▶ **Dataset entries**:
-- ==== Sys2Proof/Certificates/Slice0/Obligations.lean ====
section
/-! DEFINITION. The statements for the provers, from the numbered rules of spec/. A statement about a next state says the whole
next state where it can: `s.put c` is `s` with the addressed context replaced by `c`, everything else unchanged. -/

open Sys2Proof Sys2Proof.Machine

/-! ### Encoding (30_encoding) -/

/-- Every well-formed command is what the decoder reads from its word (30_encoding R91, R92, R95). -/
def Obligations.DecodeOfEncode : Prop := ∀ i : Instr, i.wf = true → decode (encode i) = some i

/-- 30_encoding R93: a word decodes to the command of the unique row with `(w & mask) = match`, `match = op * 2^56`, with the
word's fields as its operands, and is illegal when no row matches. -/
def Obligations.DecodeIsTheUniqueRow : Prop :=
  ∀ w : Word,
    (∀ r ∈ opcodeMap, r.accepts w = true →
      r.pattern = Word.ofNat (opField w * 2 ^ 56) ∧
        ∃ i, decode w = some i ∧ i.mnemonic = r.mnemonic ∧ i.wf = true ∧ encode i = w) ∧
    ((∀ r ∈ opcodeMap, r.accepts w = false) → decode w = none) ∧
    (∀ r ∈ opcodeMap, ∀ r' ∈ opcodeMap, r.accepts w = true → r'.accepts w = true → r = r')

/-- The examples of 30_encoding R111 and R99: words written out in the manual and the commands they stand for. -/
def Obligations.WordsOfTheManualDecode : Prop :=
  decode 0x0000000000000000 = some .nop ∧
  decode 0x0100000000020005 = some (.mapOpen 5 2) ∧
  decode 0x0200000000000003 = some (.colSet 3) ∧
  decode 0x2000000000020080 = some (.gfMul 0x80 2) ∧
  decode 0x3600001900020001 = some (.laneMulc 0 1 2 25) ∧
  decode 0x3301000200010000 = some (.laneXor 1 0 1 2) ∧
  decode 0x5002000000080005 = some (.recList 2 5 8 0) ∧
  decode 0x5700000900040003 = some (.recPQR 3 4 9) ∧
  decode 0xFFFFFFFFFFFFFFFF = none

/-- 30_encoding R98: an undefined opcode, or a non-zero field that the format requires to be 0, makes a word illegal, and
writing it to `CMD` raises `E_ILLEGAL` (code 1) with `FINFO = w` and changes nothing else. -/
def Obligations.IllegalWordFaults : Prop :=
  (∀ w : Word,
    (0x06 ≤ opField w ∧ opField w ≤ 0x0F) ∨ (0x14 ≤ opField w ∧ opField w ≤ 0x1F) ∨
      (0x25 ≤ opField w ∧ opField w ≤ 0x2F) ∨ (0x37 ≤ opField w ∧ opField w ≤ 0x3F) ∨
      (0x44 ≤ opField w ∧ opField w ≤ 0x4F) ∨ (0x58 ≤ opField w ∧ opField w ≤ 0xFF) → decode w = none) ∧
  (∀ w : Word, ∀ r ∈ opcodeMap, r.pattern = Word.ofNat (opField w * 2 ^ 56) → r.accepts w = false → decode w = none) ∧
  (∀ (s : State) (x : Nat) (w : Word) (rest : List HostOp) (h : x < s.ctxs.length),
    s.pending = .regWrite x 0 w :: rest → x < s.cfg.nctx → s.ctxs[x].fault = false → decode w = none →
    step s = .next { s with
      pending := rest, cur := x
      ctxs := s.ctxs.set x { s.ctxs[x] with fault := true, fcode := 1, finfo := w } })

/-! ### The step, the register port, buffer memory, reset (10_state, 20_memory, 60_exceptions, 70_reset) -/

/-- When the host's next operation writes a command word to `CMD`, the step is that command's meaning in the addressed context
(30_encoding R90, 60_exceptions R310); so too for a word placed by `withFetchWord` (logs 3, 17). -/
def Obligations.StepRunsDecodedCommand : Prop :=
  (∀ (s : State) (x : Nat) (w : Word) (rest : List HostOp) (i : Instr),
    s.pending = .regWrite x 0 w :: rest → x < s.cfg.nctx → decode w = some i →
    step s = exec i { s with pending := rest, cur := x }) ∧
  (∀ (s : State) (nbits w : Nat) (i : Instr),
    s.cur < s.cfg.nctx → decodeTableWord nbits w = some i → step (s.withFetchWord nbits w) = exec i s)

/-- 60_exceptions R322: while a context is faulted every register write to it is ignored, commands included, whatever the
register and the value, and register reads work as usual. -/
def Obligations.FaultedContextIgnoresWrites : Prop :=
  ∀ (s : State) (x num : Nat) (rest : List HostOp) (h : x < s.ctxs.length),
    x < s.cfg.nctx → num < 512 → s.ctxs[x].fault = true →
    (∀ v : Word, s.pending = .regWrite x num v :: rest → step s = .next { s with pending := rest, cur := x }) ∧
    (s.pending = .regRead x num :: rest →
      step s = .next { s with pending := rest, readBack := some (s.register s.ctxs[x] num) })

/-- 10_state R46: reads return the register's value (numbers 0 to 20 in the order of R31) and change no machine state, `CMD` and
numbers outside the table read 0; writes to `A0` .. `A3` store, to `CMD` execute, to any other number are ignored; outside the block an access is refused. -/
def Obligations.RegisterPortAccess : Prop :=
  ∀ (s : State) (x num : Nat) (v : Word) (rest : List HostOp),
    (¬ (x < s.cfg.nctx ∧ num < 512) →
      (s.pending = .regRead x num :: rest → step s = .refused .outsideBlock) ∧
      (s.pending = .regWrite x num v :: rest → step s = .refused .outsideBlock)) ∧
    (∀ h : x < s.ctxs.length, x < s.cfg.nctx → num < 512 →
      (s.pending = .regRead x num :: rest →
        step s = .next { s with pending := rest, readBack := some (s.register s.ctxs[x] num) }) ∧
      (20 < num → s.register s.ctxs[x] num = 0) ∧
      (let c := s.ctxs[x];
        (List.range 21).map (s.register c) =
          [0, c.status, c.res, c.fcode, c.finfo, c.a0, c.a1, c.a2, c.a3, s.bsel.setWidth 64, s.avail.setWidth 64,
            c.map.cols.setWidth 64, c.map.parity.setWidth 64, c.map.backend.setWidth 64, c.map.psize,
            c.map.missingdata.setWidth 64, c.map.missingparity.setWidth 64, c.map.ioffset, c.map.skipstart, c.map.bigcols,
            c.map.asize]) ∧
      (s.pending = .regWrite x num v :: rest →
        (num = 0 → step s = { s with pending := rest, cur := x }.commandWrite v) ∧
        (s.ctxs[x].fault = false →
          (num = 5 → step s =
            .next { s with pending := rest, cur := x, ctxs := s.ctxs.set x { s.ctxs[x] with a0 := v } }) ∧
          (num = 6 → step s =
            .next { s with pending := rest, cur := x, ctxs := s.ctxs.set x { s.ctxs[x] with a1 := v } }) ∧
          (num = 7 → step s =
            .next { s with pending := rest, cur := x, ctxs := s.ctxs.set x { s.ctxs[x] with a2 := v } }) ∧
          (num = 8 → step s =
            .next { s with pending := rest, cur := x, ctxs := s.ctxs.set x { s.ctxs[x] with a3 := v } })) ∧
        (num ∉ [0, 5, 6, 7, 8] → step s = .next { s with pending := rest, cur := x })))

/-- The register table of 10_state R31, with the flags of `STATUS` at the places of R25, and the memory-mapped offset
`ctx * 0x1000 + num * 8`. A register's slot is little-endian (20_memory R65): byte `k` is bits `[8k+7:8k]`, a store of the 8
bytes of `v` is the write of `v`, a load is the read of the whole register and returns its bytes in that order, a packed name
has its first character at offset 0, and an access of another width or alignment is no operation of the host (log 22). -/
def Obligations.RegisterTable : Prop :=
  (∀ (s : State) (c : Context),
    ((s.register c 1).getLsbD 0 = c.fault ∧ (s.register c 1).getLsbD 1 = c.mapopen ∧
      (s.register c 1).getLsbD 2 = c.mapv ∧ (s.register c 1).getLsbD 3 = c.vguard ∧
      ∀ k, 4 ≤ k → (s.register c 1).getLsbD k = false) ∧
    s.register c 2 = c.res ∧ s.register c 3 = c.fcode ∧ s.register c 4 = c.finfo ∧
    s.register c 5 = c.a0 ∧ s.register c 6 = c.a1 ∧ s.register c 7 = c.a2 ∧ s.register c 8 = c.a3 ∧
    (s.register c 9).toNat = s.bsel.toNat ∧ (s.register c 10).toNat = s.avail.toNat ∧
    (s.register c 11).toNat = c.map.ncols ∧ (s.register c 12).toNat = c.map.p ∧
    (s.register c 13).toNat = c.map.backend.toNat ∧ s.register c 14 = c.map.psize ∧
    (s.register c 15).toNat = c.map.missingdata.toNat ∧ (s.register c 16).toNat = c.map.missingparity.toNat ∧
    s.register c 17 = c.map.ioffset ∧ s.register c 18 = c.map.skipstart ∧ s.register c 19 = c.map.bigcols ∧
    s.register c 20 = c.map.asize ∧ s.register c 0 = 0 ∧ ∀ num, 20 < num → s.register c num = 0) ∧
  (∀ x num, num < 512 → portOffset x num = x * 0x1000 + num * 8 ∧ portAt (portOffset x num) = some (x, num)) ∧
  (∀ v : Word, (regBytes v).length = 8 ∧
    ∀ k, k < 8 → ∃ b : Byte, (regBytes v)[k]? = some b ∧ ∀ i, i < 8 → b.getLsbD i = v.getLsbD (8 * k + i)) ∧
  (∀ x num (v : Word), num < 512 →
    mappedWrite (portOffset x num) (regBytes v) = some (.regWrite x num v) ∧
    mappedRead (portOffset x num) 8 = some (.regRead x num)) ∧
  (∀ (s : State) (x num : Nat) (rest : List HostOp) (h : x < s.ctxs.length),
    x < s.cfg.nctx → num < 512 → s.pending = .regRead x num :: rest →
    ∃ t, step s = .next t ∧ t.mappedBytes = some (regBytes (s.register s.ctxs[x] num))) ∧
  (∀ (offset : Nat) (bytes : List Byte), bytes.length ≠ 8 ∨ offset % 8 ≠ 0 →
    mappedWrite offset bytes = none ∧ mappedRead offset bytes.length = none) ∧
  (∀ name : List Char, name.length ≤ 8 → ∀ k, k < 8 →
    regByte (pack name) k = BitVec.ofNat 8 ((name[k]?).elim 0 Char.toNat))

/-- The host stores and reads buffer memory below `MEM_LIMIT` (20_memory R61, R63); elsewhere there is no memory and the model
stops by name (log 9). -/
def Obligations.HostMemoryAccess : Prop :=
  ∀ (s : State) (addr : Nat) (bytes : List Byte) (rest : List HostOp),
    (s.pending = .memWrite addr bytes :: rest →
      (addr + bytes.length ≤ s.cfg.memLimit →
        ∃ m : Memory, step s = .next { s with pending := rest, mem := m } ∧
          (∀ k, k < bytes.length → m.read (addr + k) = bytes.getD k 0) ∧
          ∀ a, ¬ (addr ≤ a ∧ a < addr + bytes.length) → m.read a = s.mem.read a) ∧
      (s.cfg.memLimit < addr + bytes.length → step s = .fault .hostAddress)) ∧
    (s.pending = .memRead addr :: rest →
      (addr < s.cfg.memLimit →
        step s = .next { s with pending := rest, readBack := some (zext (s.mem.read addr)) }) ∧
      (s.cfg.memLimit ≤ addr → step s = .fault .hostAddress))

▶ **Work task**:
Return all lines above that mention the word "mappedRead".

▶ **Exercise solution**:
    mappedRead (portOffset x num) 8 = some (.regRead x num)) ∧
    mappedWrite offset bytes = none ∧ mappedRead offset bytes.length = none) ∧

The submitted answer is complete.